**TASK INSTRUCTIONS:**
Return only the lines running from the top of the entries to the line with "only (60_exceptions.md R140). -/", inclusive, exactly as written.

**RECORDS TO USE:**
-- ==== Sys2Proof/Machine/Ops.lean ====
section
/-! DEFINITION. The named operations over the state: one write for each item, memory (spec 20_memory.md), the call stack
(10_state.md R29), and the failed cycle (40_cycle.md R79), which is the one exception of this block. There is no return
from it (60_exceptions.md R134): only the host's reset() leaves HALTED. -/

namespace Sys2Proof.Machine

/-! ## Registers and control state -/

/-- Read general register `x`. -/
def State.getV (s : State) (x : Reg) : Byte := s.v[x]

/-- `V[x] <- b` (00_scope.md R12). -/
def State.setV (s : State) (x : Reg) (b : Byte) : State := { s with v := s.v.set x.val b x.isLt }

/-- `I <- a`. -/
def State.setI (s : State) (a : Word) : State := { s with i := a }

/-- `PC <- a`. -/
def State.setPC (s : State) (a : Word) : State := { s with pc := a }

/-- `DT <- b`. -/
def State.setDT (s : State) (b : Byte) : State := { s with dt := b }

/-- `ST <- b`. -/
def State.setST (s : State) (b : Byte) : State := { s with st := b }

/-- Replace the display cells. -/
def State.setDisplay (s : State) (d : Display) : State := { s with display := d }

/-- `K[k] <- down`, by the host only (60_exceptions.md R140). -/
def State.setKey (s : State) (k : Fin 16) (down : Bool) : State := { s with keys := s.keys.set k.val down k.isLt }

/-- Replace the listed bytes of memory. -/
def State.setMem (s : State) (m : Memory) : State := { s with mem := m }

/-- `state <- m`. -/
def State.setState (s : State) (m : InterpState) : State := { s with state := m }

/-- `wait_reg <- x` (10_state.md R35). -/
def State.setWaitReg (s : State) (x : Reg) : State := { s with waitReg := x }

/-- `redraw <- b` (10_state.md R36). -/
def State.setRedraw (s : State) (b : Bool) : State := { s with redraw := b }

/-- `err <- e` (10_state.md R37). -/
def State.setErr (s : State) (e : Option ErrorRecord) : State := { s with err := e }

/-- Replace the stack entries and the depth. -/
def State.setStack (s : State) (entries : Vector Word 16) (depth : Fin 17) : State :=
  { s with stack := entries, sp := depth }

/-- One random byte has been drawn: the next draw is a fresh free value (42_alu.md R107). -/
def State.countDraw (s : State) : State := { s with draws := s.draws + 1 }

/-- Whether key `k` is down, `K[k]` (60_exceptions.md R140). -/
def State.keyDown (s : State) (k : Fin 16) : Bool := s.keys[k]

/-! ## Errors -/

/-- `raise E(info)`: the kind and the information a rule raises (00_scope.md R14). -/
structure Raised where
  kind : Fault
  addr : Option Nat
  value : Option Nat
  deriving DecidableEq, Repr

/-- OutOfBoundsMemoryAccess(addr). -/
def Raised.outOfBounds (addr : Nat) : Raised := ⟨.outOfBoundsMemoryAccess, some addr, none⟩

/-- GlyphTableWrite(addr). -/
def Raised.glyphWrite (addr : Nat) : Raised := ⟨.glyphTableWrite, some addr, none⟩

/-- KeyIndexOutOfRange(value). -/
def Raised.keyIndex (value : Nat) : Raised := ⟨.keyIndexOutOfRange, none, some value⟩

/-- UnknownOpcode, StackOverflow and StackUnderflow carry no information of their own. -/
def Raised.plain (kind : Fault) : Raised := ⟨kind, none, none⟩

/-- The record that a failed cycle latches (60_exceptions.md R130). -/
def Raised.record (e : Raised) (pc0 : Word) (op : Option Word) : ErrorRecord :=
  ⟨e.kind, some pc0, op, e.addr, e.value⟩

/-- The failed cycle, from the state `s0` at its start (40_cycle.md R79): every item keeps its value of `s0`, but `err`,
which receives the record, and `state`, which becomes HALTED. `op` is the fetched word, if the fetch completed. -/
def failCycle (s0 : State) (op : Option Word) (e : Raised) : State :=
  (s0.setErr (some (e.record s0.pc op))).setState .halted

/-- `PC <- (PC + 2) mod 2^16`: the advance of the fetch (40_cycle.md R73) and of a skip (41_control_flow.md R85). -/
def State.advance (s : State) : State := s.setPC (s.pc + 2)

/-- Undo the advance of the fetch: the state at the start of the cycle, seen from an instruction rule, whose checks come
before its first write (00_scope.md R14). -/
def State.cycleStart (s : State) : State := s.setPC (s.pc - 2)

/-- End an instruction whose checks may raise an error: it completes, or its cycle fails. `s` is the state the rule
sees, with PC already advanced, and `op` the instruction's word. -/
def settle (s : State) (op : Word) (r : Except Raised State) : Host.Outcome State Fault Refusal :=
  match r with
  | .ok t => .next t
  | .error e => .next (failCycle s.cycleStart (some op) e)

/-! ## Memory -/

/-- `a` is an address of the glyph table (20_memory.md R41, R44). -/
abbrev InGlyphTable (c : Config) (a : Nat) : Prop := c.glyphBase ≤ a ∧ a < c.glyphBase + glyphTableSize

/-- What an address that is not listed reads as: its contents after reset, the glyph table's byte or 0x00 (R149). -/
def Memory.unlisted (c : Config) (a : Nat) : Byte :=
  if InGlyphTable c a then c.glyphBytes.getD (a - c.glyphBase) 0x00 else 0x00

/-- The byte at an address, of a memory in canonical form. -/
def Memory.read (c : Config) : Memory → Nat → Byte
  | [], a => Memory.unlisted c a
  | (k, b) :: m, a => if a = k then b else Memory.read c m a

/-- List a byte in front of `m`, unless it is what the address reads as when it is not listed. -/
def Memory.cons (c : Config) (a : Nat) (b : Byte) (m : Memory) : Memory :=
  if b = Memory.unlisted c a then m else (a, b) :: m

/-- Store a byte, keeping the canonical form. -/
def Memory.write (c : Config) : Memory → Nat → Byte → Memory
  | [], a, b => Memory.cons c a b []
  | (k, v) :: m, a, b =>
    if a < k then Memory.cons c a b ((k, v) :: m)
    else if a = k then Memory.cons c a b m
    else (k, v) :: Memory.write c m a b

/-- The canonical form: addresses strictly rising and inside 0x000 to 0xFFF, and no entry equal to what its address reads
as when it is not listed. -/
abbrev Memory.wf (c : Config) (m : Memory) : Prop :=
  m.Pairwise (fun p q => p.1 < q.1) ∧ ∀ p ∈ m, p.1 < memSize ∧ p.2 ≠ Memory.unlisted c p.1

/-- `M[a]`. -/
def State.readByte (s : State) (a : Nat) : Byte := Memory.read s.cfg s.mem a

/-- `M[a] <- b`, with no check. -/
def State.writeByte (s : State) (a : Nat) (b : Byte) : State := s.setMem (Memory.write s.cfg s.mem a b)

/-- `MemRead(addr, 1)` (00_scope.md R13). -/
def memRead (s : State) (a : Nat) : Except Raised Byte :=
  if memSize ≤ a then .error (.outOfBounds a) else .ok (s.readByte a)

/-- `MemWrite(addr, 1, v)` (00_scope.md R13). -/
def memWrite (s : State) (a : Nat) (b : Byte) : Except Raised State :=
  if memSize ≤ a then .error (.outOfBounds a)
  else if InGlyphTable s.cfg a then .error (.glyphWrite a)
  else .ok (s.writeByte a b)

/-- MemRead of `m` bytes from `a` upward, in order. -/
def readBytes (s : State) : Nat → Nat → Except Raised (List Byte)
  | _, 0 => .ok []
  | a, m + 1 =>
    match memRead s a with
    | .error e => .error e
    | .ok b =>
      match readBytes s (a + 1) m with
      | .error e => .error e
      | .ok bs => .ok (b :: bs)

/-- MemWrite of the given bytes from `a` upward, in order. -/
def writeBytes : State → Nat → List Byte → Except Raised State
  | s, _, [] => .ok s
  | s, a, b :: bs =>
    match memWrite s a b with
    | .error e => .error e
    | .ok t => writeBytes t (a + 1) bs

/-- Whether an instruction reads or writes the bytes it accesses (43_index_memory.md R109). -/
inductive AccessKind where
  | read
  | write
  deriving DecidableEq, Repr

/-- The checks for an access to the `m` bytes from `first` upward, `m ≥ 1`, in their order (43_index_memory.md R109). -/
def checkAccess (c : Config) (kind : AccessKind) (first m : Nat) : Except Raised Unit :=
  if 0xFFF < first + m - 1 then .error (.outOfBounds (max first 0x1000))
  else if kind = .write ∧ c.glyphBase ≤ first + m - 1 ∧ first < c.glyphBase + glyphTableSize then
    .error (.glyphWrite (max first c.glyphBase))
  else .ok ()

/-- Check, then read `m` bytes from I upward (43_index_memory.md R108, R109). -/
def loadFromI (s : State) (m : Nat) : Except Raised (List Byte) :=
  match checkAccess s.cfg .read s.i.toNat m with
  | .error e => .error e
  | .ok () => readBytes s s.i.toNat m

/-- Check, then write the bytes from I upward (43_index_memory.md R108, R109). -/
def storeAtI (s : State) (bs : List Byte) : Except Raised State :=
  match checkAccess s.cfg .write s.i.toNat bs.length with
  | .error e => .error e
  | .ok () => writeBytes s s.i.toNat bs

/-! ## The call stack -/

/-- `push(a)` (10_state.md R29). -/
def push (s : State) (a : Word) : Except Raised State :=
  if h : s.sp.val < 16 then
    .ok (s.setStack (s.stack.set s.sp.val a h) ⟨s.sp.val + 1, Nat.succ_lt_succ h⟩)
  else .error (.plain .stackOverflow)

/-- `pop()` (10_state.md R29): the popped entry and the state after it; the entry's value stays in place. -/
def pop (s : State) : Except Raised (Word × State) :=
  if h : s.sp.val = 0 then .error (.plain .stackUnderflow)
  else
    have hlt : s.sp.val - 1 < 16 := by omega
    .ok (s.stack[s.sp.val - 1], s.setStack s.stack ⟨s.sp.val - 1, Nat.lt_succ_of_lt hlt⟩)

end Sys2Proof.Machine
end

**RESPONSE TO THE EXERCISE:**
-- ==== Sys2Proof/Machine/Ops.lean ====
section
/-! DEFINITION. The named operations over the state: one write for each item, memory (spec 20_memory.md), the call stack
(10_state.md R29), and the failed cycle (40_cycle.md R79), which is the one exception of this block. There is no return
from it (60_exceptions.md R134): only the host's reset() leaves HALTED. -/

namespace Sys2Proof.Machine

/-! ## Registers and control state -/

/-- Read general register `x`. -/
def State.getV (s : State) (x : Reg) : Byte := s.v[x]

/-- `V[x] <- b` (00_scope.md R12). -/
def State.setV (s : State) (x : Reg) (b : Byte) : State := { s with v := s.v.set x.val b x.isLt }

/-- `I <- a`. -/
def State.setI (s : State) (a : Word) : State := { s with i := a }

/-- `PC <- a`. -/
def State.setPC (s : State) (a : Word) : State := { s with pc := a }

/-- `DT <- b`. -/
def State.setDT (s : State) (b : Byte) : State := { s with dt := b }

/-- `ST <- b`. -/
def State.setST (s : State) (b : Byte) : State := { s with st := b }

/-- Replace the display cells. -/
def State.setDisplay (s : State) (d : Display) : State := { s with display := d }

/-- `K[k] <- down`, by the host only (60_exceptions.md R140). -/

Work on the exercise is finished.